Please keep to the lines below from the one with "aborted : Bool := false" through the one with "channel 8. -/", and restate them word for word, ends included.

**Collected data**
=== Begin Enclosure ===

/-- What compiled code on a Culm core asks of its channel port (R301): dest is an endpoint, body the message; a ring table entry; a TAKE
with its match; ring control. -/
inductive CulmOp where
  | send (dest ring chan lead : Nat) (body : Bytes)
  | take (ring match_ : Nat)
  | setRing (ring : Nat) (cfg : RingCfg)
  | openRing (ring : Nat)
  | closeRing (ring : Nat)
  | resetRing (ring : Nat)
  deriving DecidableEq, Repr

/-- What the MACsec layer of a port finds in a received frame (R361): no SecTAG, or an association of the table with its AN and PN and
whether the ICV holds. -/
inductive SecTag where
  | none
  | tagged (assoc an pn : Nat) (ok : Bool)
  deriving DecidableEq, Repr

/-- How a PTP message came (R78, R79): over UDP and IPv6 or over Ethernet, its IEEE 802.1Q tag control information, what MACsec finds. -/
structure PtpVia where
  udp : Bool
  tag : Option Nat
  sec : SecTag
  deriving DecidableEq, Repr

/-- What an Announce says of its grandmaster (R78): the fields that the default best master algorithm compares. -/
structure Dataset where
  prio1 : Nat
  cls : Nat
  acc : Nat
  var : Nat
  prio2 : Nat
  gm : Nat
  steps : Nat
  deriving DecidableEq, Repr

/-- What the phase tracker's measurement gives for one sample (R387, R388): fundamental RMS in uV, frequency in uHz, raw phase, the
quantities by code as binary32; a cycle ended with this sample, and its phase's distance from the prediction in units of 10^-4 degree. -/
structure Track where
  rms : Nat
  freq : Nat
  phase : Nat
  q : List (Nat × Nat)
  cycleEnd : Bool
  dev : Nat
  deriving DecidableEq, Repr

/-- A Chokehus image as its header and signature give it (R462, R463): it verifies apart from its SVN and the state of its vendor slot; that slot; version, SVN, datapath signature,
digest of the whole image, and its vendor key record: the new key's digest with its slot, and the slots revoked. -/
structure FwImg where
  ok : Bool := false
  slot : Nat := 0
  version : Nat := 0
  svn : Nat := 0
  sig : Bytes := []
  digest : Bytes := []
  newKey : Option (Nat × Bytes) := none
  revokes : List Nat := []
  deriving DecidableEq, Repr

/-- A 1 µs sample of a power domain (R392, R498): domain, current in mA, voltage in 0.1 mV, power over the last Granary cycle in mW, energy
added since the last sample in uJ. -/
structure DomSample where
  dom : Nat
  ma : Nat
  mv : Nat
  mw : Nat
  uj : Nat
  deriving DecidableEq, Repr

/-- A launched entry of a sealed journal segment (R475): entry, entry point, LEARN, CUT, LAUNCH, STEP, the input tensor. -/
structure SealEntry where
  entry : Nat
  ept : Nat
  learn : Bool
  cut : Nat
  launch : Nat
  step : Nat
  tensor : Bytes
  deriving DecidableEq, Repr

/-- What opening a sealed checkpoint with its journal segment gives (R332, R474, R508): both open, the digest chain runs from one to the
other, the checkpoint's STEP, seed, BIR, journal index and mutable plaintext, the segment's launched entries; output: an envelope of type 5 is given. -/
structure SealView where
  opens : Bool
  chainOk : Bool
  step : Nat
  seed : Bytes
  bir : Bytes
  journalN : Nat
  mut_ : Bytes
  entries : List SealEntry
  output : Bool
  deriving DecidableEq, Repr
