/-- Counters and fault registers of a partition (R331, R412). -/
structure PCnt where
  frames : Nat := 0
  skip : Nat := 0
  coll : Nat := 0
  throttle : Nat := 0
  overrun : Nat := 0
  holdCnt : Nat := 0
  holdAnn : Nat := 0
  holdCc : Nat := 0
  holdKinds : Nat := 0
  fCause : Nat := 0
  fClass : Nat := 0
  fEng : Nat := 0
  fCore : Nat := 0
  fStep : Nat := 0
  fPlace : Nat := 0
  emit : Nat := 0
  bir : Bytes := []
  deriving DecidableEq, Repr

/-- Images and HBM content of a partition (R53, R74, R337, R344). -/
structure PImg where
  image : Option Image := none
  fallback : Option Image := none
  onFallback : Bool := false
  /-- load sequence in progress: bytes or segments taken (R423) -/
  loading : Nat := 0
  /-- the same for a fallback image -/
  loadingF : Nat := 0
  /-- HBM plaintext by partition byte offset; poisoned 64-byte units; units with a stored error (log entry 9) -/
  hbm : List Host.Cell := []
  hbmPoison : List Nat := []
  /-- units with one symbol in error, and with an uncorrectable pattern -/
  hbmCe : List Nat := []
  hbmUe : List Nat := []
  /-- parity granules of its protected stripes, by stripe (R340) -/
  parity : Tbl Bytes := []
  fault : FaultArea := {}
  /-- units of the core-streams section in HBM that carry poison (R131) -/
  streamsPoison : List Nat := []
  deriving DecidableEq, Repr

/-- Power of a partition (R486 to R499). -/
structure PPwr where
  grant : Nat := 0
  target : Nat := 0
  tmin : Nat := 0
  full : Nat := 0
  peak : Nat := 0
  idle : Nat := 0
  watts : Nat := 0
  pulses : Nat := 0
  /-- next group of core domains of a ramp, none when no ramp runs -/
  ramp : Option Nat := none
  guardOn : Bool := false
  /-- operating time in 0.4 ns of its last pulse, in ms of its last warning -/
  guardLast : Option Nat := none
  guardTold : Option Nat := none
  /-- draw samples since the last launch: their sum in W, and their number -/
  drawSum : Nat := 0
  drawN : Nat := 0
  deriving DecidableEq, Repr

/-- A REPLAY in progress (R332, R333): its slot, its target, whether the mutable section is captured, the output area, the captures asked
for with the bytes they gave, the checkpoint of its first stage with the resident state, and how far it is: the target step has ended. -/
structure Replay where
  slot : Nat
  target : Nat
  mutSec : Bool
  out : Nat
  size : Nat
  caps : List (Nat × Nat × Nat)
  saved : Ckpt
  cores : List (Nat × CoreSp)
  /-- the starting checkpoint and the frames to re-execute, for the rerun of a fault (R334) -/
  start : Ckpt
  frames : List JEntry
  ended : Bool := false
  aborted : Bool := false
  deriving DecidableEq, Repr
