-- ==== Sys2Proof/Machine/Rachis.lean ====
section
/-! DEFINITION. Records on the Rachis link (R517 to R519), the disabled-unit map (R437, R530), the bit-identity record (R324 to R327) and the
measurement registers (R464). -/

namespace Sys2Proof.Machine

def State.modTwin (s : State) (f : Twin → Twin) : State := { s with twin := f s.twin }

/-- Bits set in a mask of w bits. -/
def popcount (w x : Nat) : Nat := ((List.range w).filter fun i => bit x i).length

/-- The twin link is up with at least 8 healthy lanes aligned (R517). -/
def State.linkUp (s : State) : Bool := decide (8 ≤ popcount 16 s.twin.lanes)

/-- The pair is made and its link is up. -/
def State.paired (s : State) : Bool := s.twin.pair == 2 && s.linkUp

/-- Our direction key of the pair (R520): the low module sends under the first half of K. -/
def State.rachisKey (s : State) : Bytes := if leNat Config.serial.reverse < leNat s.twin.partner.reverse then sub s.twin.keys 0 32 else sub s.twin.keys 32 32

/-- The header of a record (R518). -/
def rachisHeader (kind counter : Nat) : Bytes := natLe 4 0x5852394B ++ [BitVec.ofNat 8 kind, 0, 0, 0] ++ natLe 8 counter

/-- A record leaves on the Rachis link (R518): sealed for kinds 1 and 2. Out channel 8. -/
def State.rachis (s : State) (kind : Nat) (body : Bytes) : State :=
  if !s.linkUp then s else
  let h := rachisHeader kind s.twin.tx
  let b := if kind = 3 then body else Config.gcm s.rachisKey (natLe 8 s.twin.tx ++ zeros 4) h body
  (s.modTwin fun t => { t with tx := t.tx + 1 }).emit 8 kind (h ++ b)

/-- The header of a twin block (R519). [DESIGN CHOICE log entry 43] -/
def blockHeader (kind part step off total len : Nat) : Bytes :=
  natLe 4 0x4254394B ++ [BitVec.ofNat 8 kind, BitVec.ofNat 8 part, 0, 0] ++ natLe 8 step ++ natLe 8 off ++ natLe 8 total ++ natLe 4 len ++ zeros 28

/-- An object leaves as twin blocks of at most 65,536 bytes of data (R519): the data cut from offset o. -/
def State.sendBlocks (s : State) (kind part step total : Nat) : Nat → Nat → Bytes → State
  | 0, _, _ => s
  | n + 1, o, d =>
    let x := d.take 65536
    let s1 := s.rachis (if kind = 1 then 3 else 2) (blockHeader kind part step o total x.length ++ x)
    if d.length ≤ 65536 then s1 else s1.sendBlocks kind part step total n (o + 65536) (d.drop 65536)

def State.sendObject (s : State) (kind part step : Nat) (d : Bytes) : State := s.sendBlocks kind part step d.length (d.length / 65536 + 1) 0 d

/-! ### The bit-identity record -/

/-- A unit is in the disabled-unit map (R437), retirements that act without a record (R438) included. -/
def State.disabled (s : State) (cls idx : Nat) : Bool :=
  ((s.units.recs ++ s.units.extra).any fun r => r.kind != 4 && r.cls == cls && r.idx == idx) || s.units.overlay.contains (cls, idx)

/-- Determinism class of a B0 part (R325). -/
def detClass : Nat := 0x1B0

/-- The canonical form of a disabled-unit map (R530). -/
def canonMap (us : List (Nat × Nat)) : Bytes :=
  natLe 4 us.length ++ us.flatMap fun u => [BitVec.ofNat 8 u.1, 0] ++ natLe 2 u.2

/-- The units of classes 0x01 and 0x03 in the disabled-unit map, ascending, each once (R530). -/
def State.mapUnits (s : State) : List (Nat × Nat) :=
  ((List.range Config.nCores).filter fun i => s.disabled 1 i).map (fun i => (1, i)) ++
  ((List.range 1024).filter fun i => s.disabled 3 i).map fun i => (3, i)

/-- The 256-byte record of an image (R324). -/
def State.birRecord (s : State) (g : Image) : Bytes :=
  natLe 4 0x4942394B ++ natLe 2 1 ++ sub g.header 6 2 ++ natLe 4 detClass ++ zeros 4 ++ sub g.header 32 64 ++ fit 64 s.sec.fw.sig ++
  Config.shake (canonMap s.mapUnits) 64 ++ zeros 48

/-- The record of a partition, zeros while no image is loaded (R476). -/
def State.bir (s : State) (p : Nat) : Bytes := match (s.part p).img.image with | some g => s.birRecord g | none => zeros 256

/-- The digests are formed again after a change of the map or of the datapath signature (R324, R327). -/
def State.rebir (s : State) : State :=
  (List.range Config.nParts).foldl (fun z p => match (z.part p).img.image with
    | some g => z.modCnt p fun c => { c with bir := Config.shake (s.birRecord g) 32 }
    | none => z) s

/-! ### Measurement registers (R464) -/

/-- Register i is extended with a code and data. [DESIGN CHOICE log entry 31] -/
def State.extend (s : State) (i code : Nat) (data : Bytes) : State :=
  { s with sec := { s.sec with meas := (List.range 8).map fun k =>
      let m := s.sec.meas.getD k (zeros 64)
      if k = i then Config.shake (m ++ natLe 2 code ++ data) 64 else m } }

/-- A retirement changes the map (R324, R464, R531): the records are formed again, M6 is extended, and a paired module sends its map. -/
def State.mapChanged (s : State) : State :=
  let s1 := s.rebir.extend 6 9 (Config.shake (canonMap s.mapUnits) 64)
  if s1.paired then s1.sendObject 4 0 0 (canonMap s1.mapUnits) else s1

end Sys2Proof.Machine
end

=== End Enclosure ===

**EXERCISE RESULT**
  aborted : Bool := false
  deriving DecidableEq, Repr
-- ==== Sys2Proof/Machine/Rachis.lean ====
section
/-! DEFINITION. Records on the Rachis link (R517 to R519), the disabled-unit map (R437, R530), the bit-identity record (R324 to R327) and the
measurement registers (R464). -/

namespace Sys2Proof.Machine

def State.modTwin (s : State) (f : Twin → Twin) : State := { s with twin := f s.twin }

/-- Bits set in a mask of w bits. -/
def popcount (w x : Nat) : Nat := ((List.range w).filter fun i => bit x i).length

/-- The twin link is up with at least 8 healthy lanes aligned (R517). -/
def State.linkUp (s : State) : Bool := decide (8 ≤ popcount 16 s.twin.lanes)

/-- The pair is made and its link is up. -/
def State.paired (s : State) : Bool := s.twin.pair == 2 && s.linkUp

/-- Our direction key of the pair (R520): the low module sends under the first half of K. -/
def State.rachisKey (s : State) : Bytes := if leNat Config.serial.reverse < leNat s.twin.partner.reverse then sub s.twin.keys 0 32 else sub s.twin.keys 32 32

/-- The header of a record (R518). -/
def rachisHeader (kind counter : Nat) : Bytes := natLe 4 0x5852394B ++ [BitVec.ofNat 8 kind, 0, 0, 0] ++ natLe 8 counter

/-- A record leaves on the Rachis link (R518): sealed for kinds 1 and 2. Out channel 8. -/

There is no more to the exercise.